И тут, не получив ответ на свое письмо Сталину, которое, казалось, никак не повлияло на беспощадный накат событий, грозивший совсем поглотить его, Зощенко через полтора месяца, 10 октября, обращается к Жданову, в точности повторяя события 1943 года, когда после письма Сталину он обращался к Щербакову.
Теперь он пишет:
«Дорогой Андрей Александрович!
Более 25 лет я писал юмористические рассказы, считая, что я приношу пользу и радость советскому читателю».
И далее, процитировав отзыв Горького о своем юморе, в котором для Горького была «бесспорна его социальная педагогика», сославшись на слова благодарности из нескольких тысяч читательских писем, хранящихся у него, упомянув о награждении его орденом Трудового Красного Знамени и о массовых тиражах своих многочисленных книг, Зощенко продолжает:
«Все это утверждало мое представление о полезности моей работы. Да я и сам полагал, что работая в своем жанре, я помогаю вскрывать недостатки, помогаю бороться с пережитками прошлого.
Мне очень трудно сейчас определить, в чем же именно заключаются мои ошибки. Но я допускаю, что сатирический жанр
И, пользуясь таким приемом, я никаких злых намерений не имел. Да и злоба никогда не питала мою литературу.
Напротив, мне всегда казалось, что полезней и радостней изображать положительные стороны жизни и светлые черты характеров. И к такой положительной теме я постоянно стремился. Хотя осуществить такой переход было крайне нелегко, так же нелегко, как комическому актеру перейти на героические роли. Тем не менее с 30-х годов я стал пробовать свои силы в иных жанрах. И мне удалось написать ряд повестей и рассказов на положительную тему.
Я очень подавлен тем, что случилось со мной. Я с трудом возвращаюсь к жизни. Но у меня есть еще некоторые силы для того, чтобы работать. Совестно признаться, но до постановления ЦК я не совсем понимал, что требуется от литературы. И сейчас я бы хотел заново подойти к литературе, заново пересмотреть ее.
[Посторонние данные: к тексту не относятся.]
-- ==== Sys2Proof/Machine/Uzor.lean ====
section
/-!
DEFINITION. The Uzor instruction set (R102 to R128, R150 to R157): legality of each slot, the operations of the six
slots, counted loops, and landing.
-/

namespace Sys2Proof.Machine

/-- What an issued slot leaves: operations in flight with their latency. -/
abbrev Landings := List (Nat × Eff)

/-! ### MAC slot -/

/-- R108, R125: a MAC slot with an illegal encoding. -/
def macIllegal (w : Nat) : Bool :=
  let op := macOp w
  let acc := macAcc w
  let ra := macRa w
  let rb := macRb w
  op != 0 &&
  (fld w 0 16 != 0 ||
   match op with
   | 1 | 3 => acc % 4 != 0 || rb % 4 != 0
   | 2 | 4 => rb % 4 != 0
   | 5 => acc % 4 != 0 || ra % 2 != 0 || rb % 4 != 0
   | 6 => acc % 2 != 0 || ra % 2 != 0 || rb % 4 != 0
   | 7 => acc % 2 != 0 || ra % 2 != 0 || rb % 2 != 0
   | 8 => rb != 0 || macQ w
   | 9 => rb ≥ 3 || macCmb w != 0 || macQ w || macS w
   | 10 => ra != 0 || macCmb w != 0 || macQ w
   | _ => true)

/-- The signed value of logical D register `k`. -/
def Uzor.rdI (u : Uzor) (k : Nat) : Int := (u.rd k).toInt

/-- R80, R76: the four products of a MAC operation, shifted for Q1.31 coefficients. -/
def macProducts (u : Uzor) (op ra rb : Nat) (q : Bool) : List Int :=
  let p : List Int :=
    if op ≤ 4 then (List.range 4).map fun k => u.rdI ra * u.rdI (rb + k)
    else if op ≤ 6 then
      (List.range 4).map fun k => u.rdI (ra + k / 2) * u.rdI (rb + k)
    else [u.rdI ra * u.rdI rb, u.rdI (ra + 1) * u.rdI (rb + 1),
          u.rdI ra * u.rdI (rb + 1), u.rdI (ra + 1) * u.rdI rb]
  if q then p.map (· / 8) else p

/-- R81: the accumulators of a MAC operation, counted from ACC, with the value each is combined with. -/
def macForm (op : Nat) (p : List Int) : List (Nat × Int) :=
  let g := fun k => p.getD k 0
  match op with
  | 1 | 3 | 5 => [(0, g 0), (1, g 1), (2, g 2), (3, g 3)]
  | 2 | 4 => [(0, g 0 + g 1 + g 2 + g 3)]
  | 6 => [(0, g 0 + g 2), (1, g 1 + g 3)]
  | _ => [(0, g 0 - g 1), (1, g 2 + g 3)]

/-- R107, R109: CMB. -/
def macComb (cmb : Nat) (old v : Int) : Int :=
  match cmb with
  | 0 => v
  | 1 => old + v
  | 2 => old - v
  | _ => -v

/-- The landings of one accumulator writeback (R77). -/
def accLand (k : Nat) (v : Int) (s : Bool) : Landings :=
  let r := wb80 v s
  (4, .acc k r.1) :: if r.2 then [(4, .stat facSat)] else []

/-- R109: M4C, M4CS, M4S, M4SS, M22, M22P, MCX. -/
def macMul (u : Uzor) (w : Nat) : Landings :=
  let a := macAcc w
  (macForm (macOp w) (macProducts u (macOp w) (macRa w) (macRb w) (macQ w))).flatMap fun e =>
    accLand (a + e.1) (macComb (macCmb w) (u.ra (a + e.1)).toInt e.2) (macS w)

/-- R109: ALD, a Q4.28 value into a Q24.56 accumulator. -/
def macAld (u : Uzor) (w : Nat) : Landings :=
  let a := macAcc w
  accLand a (macComb (macCmb w) (u.ra a).toInt (u.rdI (macRa w) * (2 ^ 28 : Nat))) (macS w)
Я прошу Вас и Центральный Комитет позволить мне представить на рассмотрение новые мои работы, начатые недавно. В течение года я бы мог закончить две большие работы.
При этом я, конечно, не прошу каких-либо льгот или снисхождения в моем трудном и сложном положении.
Мне единственно нужно Ваше хотя бы молчаливое согласие на это, для того, чтобы у меня была некоторая уверенность, что новые мои работы будут рассмотрены.
Я понимаю всю силу катастрофы. И не представляю себе возможности реабилитировать свое имя. И не для этого я буду работать. Я не могу и не хочу быть в лагере реакции.
Прошу Вас дать мне возможность работать для советского народа. Я считаю себя советским писателем, как бы меня ни бранили.
М. Зощенко».
Перед нами документ, свидетельствующий о трагедии великого писателя, для которого вся жизнь — в его литературе, который не может не работать, но просит у власти дать ему возможность писать то, что «требуется от литературы», как это диктует сама власть. Он просит позволения у власти представить ей на рассмотрение без «каких-либо льгот или снисхождения» все, что он напишет. А писать он будет так, как наконец он это понял с помощью постановления ЦК…
У него не было никакого намерения писать что-либо «в стол», потаенно, разоблачительно, против терзавшего его режима. Наоборот, он убежденно заявляет: «Я не могу и не хочу быть в лагере реакции». Он — советский писатель и просит дать ему возможность работать для советского народа…
Но и Анна Андреевна Ахматова думала о народе, когда тайно, не записывая, слагала свой «Реквием», а позднее — писала:
Нет! и не под чуждым небосводом И не под защитой чуждых крыл — Я была тогда с моим народом Там, где мой народ, к несчастью, был.Для Зощенко, принявшего всевластную в стране идеологию, служение народу сделалось исполнением указаний начальников над литературой.
Сразу после постановления ЦК вокруг Зощенко образовалось «блокадное кольцо» — немалое число друзей-приятелей, особенно из тех, кто занимал хоть какие-то чиновные посты в Союзе писателей и издательствах, отстранились и вовсе отступились от него. Один такой, имя которого Зощенко не назвал, встретившись с ним на мостике через канал и проходя без задержки мимо, низко наклонил голову и проговорил: «Прости, Миша, у меня семья, дети…» Другие, просто знакомые по Союзу писателей и еще недавно почтительно искавшие его внимания, вовсе делали вид, что никогда не имели с ним никакого соприкосновения.